The Hidden Danger in Protein Supplements: How a Gym Lifestyle Can Affect Male Fertility

Man Exercising Lifting Weights

Recent research highlights a significant lack of awareness among young male gym-goers regarding the impact of their lifestyle, particularly protein supplement use, on fertility. The study underscores the need for better understanding and education about male reproductive health and the risks associated with certain gym supplements.

Three out of four people would alter their exercise routines or supplement usage if they were aware of its long-term impacts.

Many young men who frequent the gym are often not fully informed about how their lifestyle choices could impact their fertility, according to recent research findings.

A study published in Reproductive BioMedicine Online, involving 152 gym-goers, revealed that a significant portion of men are not aware of how certain aspects of their gym lifestyle could affect their fertility. This includes the use of protein supplements, which are consumed by 79% of the male participants in the survey. These supplements can have high levels of estrogen, posing potential risks to reproductive health.

When questioned about their concern about fertility, more than half (52%) of male participants said that they had thought about their fertility before. However, only 14% of men who took part had considered how gym routines or supplement use might impact fertility.

Further data shows that there was a significant difference in responses about whether the benefits of gym routines and supplements were more important to them than fertility, with 38% disagreeing and 28% agreeing. Female participants meanwhile were more aware of the impact of a gym lifestyle on male fertility.

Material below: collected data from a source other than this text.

@[simp] theorem State.ptRange_cfg (v : Word) : (s.ptRange v).cfg = s.cfg := rfl
@[simp] theorem State.ptRange_mem (v : Word) : (s.ptRange v).mem = s.mem := rfl
@[simp] theorem State.ptRange_frames (v : Word) : (s.ptRange v).frames = s.frames := rfl
@[simp] theorem State.ptRange_numCreated (v : Word) : (s.ptRange v).numCreated = s.numCreated := rfl
@[simp] theorem State.ptRange_active (v : Word) : (s.ptRange v).active = s.active := rfl
@[simp] theorem State.ptRange_pending (v : Word) : (s.ptRange v).pending = s.pending := rfl
@[simp] theorem State.ptRange_swapRet (v : Word) : (s.ptRange v).swapRet = s.swapRet := rfl
@[simp] theorem State.ptRange_stopFlag (v : Word) : (s.ptRange v).stopFlag = s.stopFlag := rfl
@[simp] theorem State.ptRange_run (v : Word) : (s.ptRange v).run = s.run := rfl
@[simp] theorem State.ptRange_host (v : Word) : (s.ptRange v).host = s.host := rfl
@[simp] theorem State.ptRange_cmd (v : Word) : (s.ptRange v).cmd = s.cmd := rfl
@[simp] theorem State.ptRange_rsp (v : Word) : (s.ptRange v).rsp = s.rsp := rfl
@[simp] theorem State.ptRange_seqPc (v : Word) : (s.ptRange v).seqPc = s.seqPc := rfl
@[simp] theorem State.ptRange_seqD (v : Word) : (s.ptRange v).seqD = s.seqD := rfl
@[simp] theorem State.ptRange_seqP (v : Word) : (s.ptRange v).seqP = s.seqP := rfl
@[simp] theorem State.ptRange_seqX (v : Word) : (s.ptRange v).seqX = s.seqX := rfl
@[simp] theorem State.ptRange_ptRng (v : Word) : (s.ptRange v).ptRng = v := rfl
@[simp] theorem State.ptRange_ptFifo (v : Word) : (s.ptRange v).ptFifo = s.ptFifo := rfl
@[simp] theorem State.ptRange_ptHold (v : Word) : (s.ptRange v).ptHold = s.ptHold := rfl
@[simp] theorem State.ptRange_ptCur (v : Word) : (s.ptRange v).ptCur = s.ptCur := rfl
@[simp] theorem State.ptRange_ptEn (v : Word) : (s.ptRange v).ptEn = s.ptEn := rfl
@[simp] theorem State.ptRange_oe (v : Word) : (s.ptRange v).oe = s.oe := rfl
@[simp] theorem State.ptRange_ptStart (v : Word) : (s.ptRange v).ptStart = s.ptStart := rfl
@[simp] theorem State.ptRange_ptHint (v : Word) : (s.ptRange v).ptHint = s.ptHint := rfl
@[simp] theorem State.ptRange_gpio (v : Word) : (s.ptRange v).gpio = s.gpio := rfl
@[simp] theorem State.ptRange_t1mhz (v : Word) : (s.ptRange v).t1mhz = s.t1mhz := rfl
@[simp] theorem State.ptRange_trace (v : Word) : (s.ptRange v).trace = s.trace ++ [.ptWrite (.rng v)] := rfl
@[simp] theorem State.ptRange_hostWords (v : Word) : (s.ptRange v).hostWords = s.hostWords := rfl
@[simp] theorem State.ptRange_agenda (v : Word) : (s.ptRange v).agenda = s.agenda := rfl
@[simp] theorem State.ptRange_freeCount (v : Word) : (s.ptRange v).freeCount = s.freeCount := rfl

@[simp] theorem State.ptControl_run_cfg : (s.ptControl .ctlRun).cfg = s.cfg := rfl
@[simp] theorem State.ptControl_run_mem : (s.ptControl .ctlRun).mem = s.mem := rfl
@[simp] theorem State.ptControl_run_frames : (s.ptControl .ctlRun).frames = s.frames := rfl
@[simp] theorem State.ptControl_run_numCreated : (s.ptControl .ctlRun).numCreated = s.numCreated := rfl
@[simp] theorem State.ptControl_run_active : (s.ptControl .ctlRun).active = s.active := rfl
@[simp] theorem State.ptControl_run_pending : (s.ptControl .ctlRun).pending = s.pending := rfl
@[simp] theorem State.ptControl_run_swapRet : (s.ptControl .ctlRun).swapRet = s.swapRet := rfl
@[simp] theorem State.ptControl_run_stopFlag : (s.ptControl .ctlRun).stopFlag = s.stopFlag := rfl
@[simp] theorem State.ptControl_run_run : (s.ptControl .ctlRun).run = s.run := rfl
@[simp] theorem State.ptControl_run_host : (s.ptControl .ctlRun).host = s.host := rfl
@[simp] theorem State.ptControl_run_cmd : (s.ptControl .ctlRun).cmd = s.cmd := rfl
@[simp] theorem State.ptControl_run_rsp : (s.ptControl .ctlRun).rsp = s.rsp := rfl
@[simp] theorem State.ptControl_run_seqPc : (s.ptControl .ctlRun).seqPc = s.seqPc := rfl
@[simp] theorem State.ptControl_run_seqD : (s.ptControl .ctlRun).seqD = s.seqD := rfl
@[simp] theorem State.ptControl_run_seqP : (s.ptControl .ctlRun).seqP = s.seqP := rfl
@[simp] theorem State.ptControl_run_seqX : (s.ptControl .ctlRun).seqX = s.seqX := rfl
@[simp] theorem State.ptControl_run_ptRng : (s.ptControl .ctlRun).ptRng = s.ptRng := rfl
@[simp] theorem State.ptControl_run_ptFifo : (s.ptControl .ctlRun).ptFifo = s.ptFifo := rfl
@[simp] theorem State.ptControl_run_ptHold : (s.ptControl .ctlRun).ptHold = s.ptHold := rfl
@[simp] theorem State.ptControl_run_ptCur : (s.ptControl .ctlRun).ptCur = s.ptCur := rfl
@[simp] theorem State.ptControl_run_ptEn : (s.ptControl .ctlRun).ptEn = true := rfl
@[simp] theorem State.ptControl_run_oe : (s.ptControl .ctlRun).oe = s.oe := rfl
@[simp] theorem State.ptControl_run_ptStart : (s.ptControl .ctlRun).ptStart = s.ptStart := rfl
@[simp] theorem State.ptControl_run_ptHint : (s.ptControl .ctlRun).ptHint = s.ptHint := rfl
@[simp] theorem State.ptControl_run_gpio : (s.ptControl .ctlRun).gpio = s.gpio := rfl
@[simp] theorem State.ptControl_run_t1mhz : (s.ptControl .ctlRun).t1mhz = s.t1mhz := rfl
@[simp] theorem State.ptControl_run_trace : (s.ptControl .ctlRun).trace = s.trace ++ [.ptWrite (.ctl .ctlRun)] := rfl
@[simp] theorem State.ptControl_run_hostWords : (s.ptControl .ctlRun).hostWords = s.hostWords := rfl
@[simp] theorem State.ptControl_run_agenda : (s.ptControl .ctlRun).agenda = s.agenda := rfl
@[simp] theorem State.ptControl_run_freeCount : (s.ptControl .ctlRun).freeCount = s.freeCount := rfl

@[simp] theorem State.ptControl_quiet_cfg : (s.ptControl .ctlQuiet).cfg = s.cfg := rfl
@[simp] theorem State.ptControl_quiet_mem : (s.ptControl .ctlQuiet).mem = s.mem := rfl
@[simp] theorem State.ptControl_quiet_frames : (s.ptControl .ctlQuiet).frames = s.frames := rfl
@[simp] theorem State.ptControl_quiet_numCreated : (s.ptControl .ctlQuiet).numCreated = s.numCreated := rfl
@[simp] theorem State.ptControl_quiet_active : (s.ptControl .ctlQuiet).active = s.active := rfl
@[simp] theorem State.ptControl_quiet_pending : (s.ptControl .ctlQuiet).pending = s.pending := rfl
@[simp] theorem State.ptControl_quiet_swapRet : (s.ptControl .ctlQuiet).swapRet = s.swapRet := rfl
@[simp] theorem State.ptControl_quiet_stopFlag : (s.ptControl .ctlQuiet).stopFlag = s.stopFlag := rfl
@[simp] theorem State.ptControl_quiet_run : (s.ptControl .ctlQuiet).run = s.run := rfl
@[simp] theorem State.ptControl_quiet_host : (s.ptControl .ctlQuiet).host = s.host := rfl
@[simp] theorem State.ptControl_quiet_cmd : (s.ptControl .ctlQuiet).cmd = s.cmd := rfl
@[simp] theorem State.ptControl_quiet_rsp : (s.ptControl .ctlQuiet).rsp = s.rsp := rfl
@[simp] theorem State.ptControl_quiet_seqPc : (s.ptControl .ctlQuiet).seqPc = s.seqPc := rfl
@[simp] theorem State.ptControl_quiet_seqD : (s.ptControl .ctlQuiet).seqD = s.seqD := rfl
@[simp] theorem State.ptControl_quiet_seqP : (s.ptControl .ctlQuiet).seqP = s.seqP := rfl
@[simp] theorem State.ptControl_quiet_seqX : (s.ptControl .ctlQuiet).seqX = s.seqX := rfl
@[simp] theorem State.ptControl_quiet_ptRng : (s.ptControl .ctlQuiet).ptRng = s.ptRng := rfl
@[simp] theorem State.ptControl_quiet_ptFifo : (s.ptControl .ctlQuiet).ptFifo = [] := rfl
@[simp] theorem State.ptControl_quiet_ptHold : (s.ptControl .ctlQuiet).ptHold = none := rfl
@[simp] theorem State.ptControl_quiet_ptCur : (s.ptControl .ctlQuiet).ptCur = none := rfl
@[simp] theorem State.ptControl_quiet_ptEn : (s.ptControl .ctlQuiet).ptEn = false := rfl
@[simp] theorem State.ptControl_quiet_oe : (s.ptControl .ctlQuiet).oe = false := rfl
@[simp] theorem State.ptControl_quiet_ptStart : (s.ptControl .ctlQuiet).ptStart = s.ptStart := rfl
@[simp] theorem State.ptControl_quiet_ptHint : (s.ptControl .ctlQuiet).ptHint = s.ptHint := rfl
@[simp] theorem State.ptControl_quiet_gpio : (s.ptControl .ctlQuiet).gpio = s.gpio := rfl
@[simp] theorem State.ptControl_quiet_t1mhz : (s.ptControl .ctlQuiet).t1mhz = s.t1mhz := rfl
@[simp] theorem State.ptControl_quiet_trace : (s.ptControl .ctlQuiet).trace = s.trace ++ [.ptWrite (.ctl .ctlQuiet)] := rfl
@[simp] theorem State.ptControl_quiet_hostWords : (s.ptControl .ctlQuiet).hostWords = s.hostWords := rfl
@[simp] theorem State.ptControl_quiet_agenda : (s.ptControl .ctlQuiet).agenda = s.agenda := rfl
@[simp] theorem State.ptControl_quiet_freeCount : (s.ptControl .ctlQuiet).freeCount = s.freeCount := rfl

@[simp] theorem State.stampPulse_cfg (p : BitVec 4) : (s.stampPulse p).cfg = s.cfg := rfl
@[simp] theorem State.stampPulse_mem (p : BitVec 4) : (s.stampPulse p).mem = s.mem := rfl
@[simp] theorem State.stampPulse_frames (p : BitVec 4) : (s.stampPulse p).frames = s.frames := rfl
@[simp] theorem State.stampPulse_numCreated (p : BitVec 4) : (s.stampPulse p).numCreated = s.numCreated := rfl
@[simp] theorem State.stampPulse_active (p : BitVec 4) : (s.stampPulse p).active = s.active := rfl
@[simp] theorem State.stampPulse_pending (p : BitVec 4) : (s.stampPulse p).pending = s.pending := rfl
@[simp] theorem State.stampPulse_swapRet (p : BitVec 4) : (s.stampPulse p).swapRet = s.swapRet := rfl
@[simp] theorem State.stampPulse_stopFlag (p : BitVec 4) : (s.stampPulse p).stopFlag = s.stopFlag := rfl
@[simp] theorem State.stampPulse_run (p : BitVec 4) : (s.stampPulse p).run = s.run := rfl
@[simp] theorem State.stampPulse_host (p : BitVec 4) : (s.stampPulse p).host = s.host := rfl
@[simp] theorem State.stampPulse_cmd (p : BitVec 4) : (s.stampPulse p).cmd = s.cmd := rfl
@[simp] theorem State.stampPulse_rsp (p : BitVec 4) : (s.stampPulse p).rsp = s.rsp := rfl
@[simp] theorem State.stampPulse_seqPc (p : BitVec 4) : (s.stampPulse p).seqPc = s.seqPc := rfl
@[simp] theorem State.stampPulse_seqD (p : BitVec 4) : (s.stampPulse p).seqD = s.seqD := rfl
@[simp] theorem State.stampPulse_seqP (p : BitVec 4) : (s.stampPulse p).seqP = s.seqP := rfl
@[simp] theorem State.stampPulse_seqX (p : BitVec 4) : (s.stampPulse p).seqX = s.seqX := rfl
@[simp] theorem State.stampPulse_ptRng (p : BitVec 4) : (s.stampPulse p).ptRng = s.ptRng := rfl
@[simp] theorem State.stampPulse_ptFifo (p : BitVec 4) : (s.stampPulse p).ptFifo = s.ptFifo := rfl
@[simp] theorem State.stampPulse_ptHold (p : BitVec 4) : (s.stampPulse p).ptHold = s.ptHold := rfl
@[simp] theorem State.stampPulse_ptCur (p : BitVec 4) : (s.stampPulse p).ptCur = s.ptCur := rfl
@[simp] theorem State.stampPulse_ptEn (p : BitVec 4) : (s.stampPulse p).ptEn = s.ptEn := rfl
@[simp] theorem State.stampPulse_oe (p : BitVec 4) : (s.stampPulse p).oe = s.oe := rfl
@[simp] theorem State.stampPulse_ptStart (p : BitVec 4) : (s.stampPulse p).ptStart = s.t1mhz := rfl
@[simp] theorem State.stampPulse_ptHint (p : BitVec 4) : (s.stampPulse p).ptHint = Config.freeHint s.freeCount p := rfl
@[simp] theorem State.stampPulse_gpio (p : BitVec 4) : (s.stampPulse p).gpio = s.gpio := rfl
@[simp] theorem State.stampPulse_t1mhz (p : BitVec 4) : (s.stampPulse p).t1mhz = s.t1mhz := rfl
@[simp] theorem State.stampPulse_trace (p : BitVec 4) : (s.stampPulse p).trace = s.trace := rfl
@[simp] theorem State.stampPulse_hostWords (p : BitVec 4) : (s.stampPulse p).hostWords = s.hostWords := rfl
@[simp] theorem State.stampPulse_agenda (p : BitVec 4) : (s.stampPulse p).agenda = s.agenda := rfl
@[simp] theorem State.stampPulse_freeCount (p : BitVec 4) : (s.stampPulse p).freeCount = s.freeCount + 1 := rfl

@[simp] theorem State.completeSwap_cfg (g : FrameId) : (s.completeSwap g).cfg = s.cfg := rfl
@[simp] theorem State.completeSwap_mem (g : FrameId) : (s.completeSwap g).mem = s.mem := rfl
@[simp] theorem State.completeSwap_frames (g : FrameId) : (s.completeSwap g).frames = s.frames := rfl
@[simp] theorem State.completeSwap_numCreated (g : FrameId) : (s.completeSwap g).numCreated = s.numCreated := rfl
@[simp] theorem State.completeSwap_active (g : FrameId) : (s.completeSwap g).active = s.active := rfl
@[simp] theorem State.completeSwap_pending (g : FrameId) : (s.completeSwap g).pending = s.pending := rfl
@[simp] theorem State.completeSwap_swapRet (g : FrameId) : (s.completeSwap g).swapRet = none := rfl
@[simp] theorem State.completeSwap_stopFlag (g : FrameId) : (s.completeSwap g).stopFlag = s.stopFlag := rfl
@[simp] theorem State.completeSwap_run (g : FrameId) : (s.completeSwap g).run = s.run := rfl
@[simp] theorem State.completeSwap_host (g : FrameId) : (s.completeSwap g).host = .idle := rfl
@[simp] theorem State.completeSwap_cmd (g : FrameId) : (s.completeSwap g).cmd = s.cmd := rfl
@[simp] theorem State.completeSwap_rsp (g : FrameId) : (s.completeSwap g).rsp = rspWord .ok (g.setWidth 16) := rfl
@[simp] theorem State.completeSwap_seqPc (g : FrameId) : (s.completeSwap g).seqPc = s.seqPc := rfl
@[simp] theorem State.completeSwap_seqD (g : FrameId) : (s.completeSwap g).seqD = s.seqD := rfl
@[simp] theorem State.completeSwap_seqP (g : FrameId) : (s.completeSwap g).seqP = s.seqP := rfl
@[simp] theorem State.completeSwap_seqX (g : FrameId) : (s.completeSwap g).seqX = s.seqX := rfl
@[simp] theorem State.completeSwap_ptRng (g : FrameId) : (s.completeSwap g).ptRng = s.ptRng := rfl
@[simp] theorem State.completeSwap_ptFifo (g : FrameId) : (s.completeSwap g).ptFifo = s.ptFifo := rfl
@[simp] theorem State.completeSwap_ptHold (g : FrameId) : (s.completeSwap g).ptHold = s.ptHold := rfl
@[simp] theorem State.completeSwap_ptCur (g : FrameId) : (s.completeSwap g).ptCur = s.ptCur := rfl
@[simp] theorem State.completeSwap_ptEn (g : FrameId) : (s.completeSwap g).ptEn = s.ptEn := rfl
@[simp] theorem State.completeSwap_oe (g : FrameId) : (s.completeSwap g).oe = s.oe := rfl
@[simp] theorem State.completeSwap_ptStart (g : FrameId) : (s.completeSwap g).ptStart = s.ptStart := rfl
@[simp] theorem State.completeSwap_ptHint (g : FrameId) : (s.completeSwap g).ptHint = s.ptHint := rfl
@[simp] theorem State.completeSwap_gpio (g : FrameId) : (s.completeSwap g).gpio = s.gpio := rfl
@[simp] theorem State.completeSwap_t1mhz (g : FrameId) : (s.completeSwap g).t1mhz = s.t1mhz := rfl
@[simp] theorem State.completeSwap_trace (g : FrameId) : (s.completeSwap g).trace = s.trace := rfl
@[simp] theorem State.completeSwap_hostWords (g : FrameId) : (s.completeSwap g).hostWords = s.hostWords := rfl
@[simp] theorem State.completeSwap_agenda (g : FrameId) : (s.completeSwap g).agenda = s.agenda := rfl
@[simp] theorem State.completeSwap_freeCount (g : FrameId) : (s.completeSwap g).freeCount = s.freeCount := rfl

The Hidden Risks of Protein Supplements

Dr Meurig Gallagher from the University of Birmingham and lead author of the study said:

“Being healthy and having a healthy lifestyle is a good thing. In the context of male fertility, the concern is over the increasing use of protein supplements. The main concern is the high levels of the female hormone estrogen that comes from both whey and soy protein supplements. Too much female hormone can cause problems with the amount and quality of sperm that a man can produce. Many protein supplements that can be bought have been found to be contaminated by anabolic steroids, which can cause reduced sperm count, shrunken testicles, and erectile dysfunction amongst other things.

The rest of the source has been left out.